The fiscal first quarter numbers came in a little light but analyst Gabriel Leung of Beacon Securities likes the new acquisition closed by H2O Innovation (H2O Innovation Stock Quote, Chart, News TSXV:HEO), which will augment the company’s specialty chemical business.
In an update to clients on Monday, Leung reviewed the quarterly results and reaffirmed his “Buy” rating and $2.00 target price for HEO, which represented a projected 12-month return of 90 per cent at the time of publication.

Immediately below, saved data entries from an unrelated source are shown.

/-! ### SEND, COMBINE, ESCAPE -/

/-- The switch levels on the way from a cluster to a home (R218): cluster group, die, package, Grenfort. A cluster that a spare
stands in for is not the one below its vault (R15). A home on another device (R291) lies behind one Grenfort switch, at which only
this device's requests stand (DESIGN CHOICE: R218 speaks of each Grenfort switch on the way, and no rule says how many there are). -/
def switchLevels (s : State) (cluster part fn va : Nat) : List Nat :=
  match window va with
  | some (.vault v) =>
    if v = cluster then (if s.spares.contains (0, v) then [0] else [])
    else if islandOf v = islandOf cluster then [0] else if dieOf v = dieOf cluster then [0, 1] else [0, 1, 2]
  | _ =>
    let away : Bool := match translate s part fn va with | .ok t _ => s.foreign part t.pa | _ => false
    if away then [0, 1, 2, 3] else if homeSlice va / 64 = dieOf cluster then [0, 1] else [0, 1, 2]
/-- The way of a request. -/
def Acc.way (s : State) (x : Acc) : List Nat := switchLevels s x.cluster x.part x.fn x.va
/-- The number of a cluster's switch at a level: 0 to 15 the cluster groups, 16 to 19 the dies, 20 the package, 21 Grenfort. -/
def switchOf (cluster level : Nat) : Nat :=
  match level with
  | 0 => islandOf cluster
  | 1 => 16 + dieOf cluster
  | 2 => 20
  | _ => 21
def Acc.atSwitch (a : Acc) (sw : Nat) : Bool := match a.stage with | .waiting l => switchOf a.cluster l == sw | _ => false
/-- The operation of a combinable request. -/
def AccKind.op? : AccKind → Option AtomOp
  | .atom o | .red o => some o
  | _ => none
/-- Does a write e of a lower lane of the same instruction still stand before x: an uncombined atomic of the same address (R211), an
overlapping store (R366), any STI (R367)? -/
def laneFirst (x e : Acc) : Bool :=
  x.members.length == 1 && e.issue == x.issue && decide (e.id < x.id) && e.members.length == 1
  && ((x.kind.isAtomic && e.va == x.va) || (x.kind.isStore && !x.ranked && (overlaps e x || x.kind == .sti)))
  && match e.stage with | .arrived | .refused _ | .merged _ => false | _ => true
def laneBefore (s : State) (x : Acc) : Bool := s.accs.any (laneFirst x)
/-- Does an earlier access e of the same fibre that overlaps m, or writes a slot of the same frame, still have to ARRIVE before it (R55,
R190)? One that is refused holds back a later store alone, which is refused with it (R266). -/
def ownFirst (m e : Acc) : Bool :=
  e.shares m && decide (e.id < m.id) && (overlaps e m || sameFrame e m)
  && e.stage != .arrived && !(e.refused && !(e.kind.posted && m.kind.posted))
def behindOwn (s : State) (m : Acc) : Bool := s.accs.any fun e => ownFirst m e && !(e.stage == .queued && (s.kept m.owner).contains e.id)
/-- The accesses of one group with access i, itself among them. -/
def State.mates (s : State) (i : Nat) : List Nat := (s.accs.filter fun a => a.members.any (·.1 == i)).flatMap fun a => a.members.map (·.1)
/-- What the ARRIVE of access i waits for at once; ids are about to be one group. -/
def State.waitedFor (s : State) (ids : List Nat) (i : Nat) : List Nat :=
  match s.acc? i with
  | none => []
  | some m => (s.accs.filter fun e => ownFirst m e || (laneFirst m e && !ids.contains e.id)).map (·.id)
/-- All that some accesses and their groups wait for, in n rounds. -/
def State.waitedForAll (s : State) (ids : List Nat) : Nat → List Nat → List Nat
  | 0, l => l
  | n + 1, l =>
    let all := (l ++ l.flatMap fun i => (s.mates i).flatMap fun m => m :: s.waitedFor ids m).eraseDups
    if all.length = l.length then l else s.waitedForAll ids n all
/-- Would the group of two requests wait for itself: a member for an earlier access of its fibre that the ARRIVE of another group keeps
back, which waits for a member in turn? -/
def State.crossing (s : State) (x y : Acc) : Bool :=
  let ids := (x.members ++ y.members).map (·.1)
  let first := (ids.flatMap (s.waitedFor ids)).filter fun i => !ids.contains i
  !first.isEmpty && (s.waitedForAll ids s.accs.length first).any ids.contains
/-- Do two requests match (R214)? -/
def matching (x y : Acc) : Bool :=
  x.id != y.id && x.comb && y.comb && x.part == y.part && x.fn == y.fn && x.va == y.va && x.ord == y.ord
  && x.kind.op?.isSome && x.kind.op? == y.kind.op?
/-- Do two requests combine where they meet: they match, and their group could ARRIVE. Requests of which each group would wait for the
other do not (DESIGN CHOICE: R213 and R214 let them, R190 would then keep both back for ever, which R204 rules out). -/
def State.pairs (s : State) (x y : Acc) : Bool := matching x y && !s.crossing x y
/-- The first request waiting at a switch that matches. -/
def waitingFor (s : State) (sw : Nat) (y : Acc) : Option Acc := s.accs.find? fun x => x.atSwitch sw && s.pairs x y
/-- Has a request that stands at a switch a match that came before it? Step 1 of R213 is then its next move there, and it takes
no entry. -/
def parkedAt (s : State) (sw : Nat) (y : Acc) : Bool := (s.accs.takeWhile (·.id != y.id)).any fun e => e.atSwitch sw && s.pairs e y
/-- The entries of a switch's buffer that are taken: requests that wait, and groups made there whose reply has yet to split
(R213). -/
def bufferUsed (s : State) (sw : Nat) : Nat :=
  let waiting := (s.accs.filter fun a => a.atSwitch sw && !parkedAt s sw a).map (·.id)
  let made := ((s.accs.filter fun a => a.mergedAt == sw + 1).map (·.mergedInto)).eraseDups
  waiting.length + (made.filter fun x => !waiting.contains x && (s.acc? x).isSome).length
/-- The clock by which a switch counts cycles: a cluster group's switch that of its island, the others the nominal one (R3,
R212). -/
def switchCycles (s : State) (sw : Nat) : Nat := if sw < 16 then s.cycles sw else s.now / period s.grade20 8
/-- A combinable request comes to the switches left on its way (R213): it stands there to make COMBINE with the match that
waits, takes an entry and waits, or passes. -/
def enterSwitch (s : State) (x : Acc) : List Nat → State
  | [] => s.setAcc x.id fun a => { a with stage := .sent }
  | l :: rest =>
    let sw := switchOf x.cluster l
    if (waitingFor s sw x).isSome || (decide (0 < x.window) && decide (bufferUsed s sw < 256)) then
      (moveLast s x.id).setAcc x.id fun a => { a with stage := .waiting l, waitStart := switchCycles s sw }
    else enterSwitch s x rest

Quebec City’s H2O reported its Q1 2020 financials last week, coming in with revenue growth of 15.8 per cent year-over-year to $28.2 million, with recurring revenues representing 80 per cent of the total. Adjusted EBITDA grew by 5.8 per cent to $1.6 million while the company’s net loss for the quarter amounted to $1.0 million. Cash flows from operating activities grew to $2.2 million for the quarter as compared to $0.7 million a year earlier, while net debt stood at $8.2 million at the quarter’s end, down from $9.8 million at the end of the previous quarter.
In his comments, president and CEO Frédéric Dugré pointed to the company’s growth-through-acquisitions strategy over the past couple of quarter, which has helped with customer retention and more cross-selling.
“Our focus to grow organically and with acquisitions in the Specialty Products and Operation & Maintenance business pillars has allowed us to increase our recurring revenues at 80 per cent and to improve our gross profit margin simultaneously to 23.8 per cent. Moreover, the acquisition of Genesys, announced earlier in November, should also allow us to further improve our margins and diversify our Specialty Products sales,” Dugré said.
The Q1 numbers came up short of Leung’s estimates, which were calling for revenue of $30.5 million and EBITDA of $1.1 million. Looking deeper, the analyst pointed to project revenues of $8.2 million which were down from $10.3 million a year earlier and O&M revenues which came in at $14.8 million, up from $9.9 million a year prior but down from $15.9 million during the previous quarter. Specialty revenues were up from $4.2 million to $5.2 million.
Aside from the quarterly numbers, H2O announced closing on the previously announced acquisition of UK-based water treatment chemical company Genesys Holdings in a $28.39-million all-cash deal. Leung notes that the deal will be funded with cash on hand, additional long-term debt of $12 million and a $22-million equity financing also completed last week.
Leung estimates that with the acquisition and pro-forma annualized, H2O will have revenues of about $135 million and about $11 million in EBITDA.
“Overall, we view the acquisition as being positive as it should be immediately accretive, adds high margin, recurring revenues, and expands HEO’s footprint in a new geography,” writes Leung.
The analyst thinks that H2O will make $10.3 million in adjusted EBITDA in fiscal 2020 on revenue of $133.8 million. His target stems from a 15x multiple of his fiscal 2020 EV/EBITDA estimates.
H2O’s share price kept falling over the first couple of months of 2019 but the stock has since made up some of that lost ground. Year-to-date, HEO is now up 12 per cent.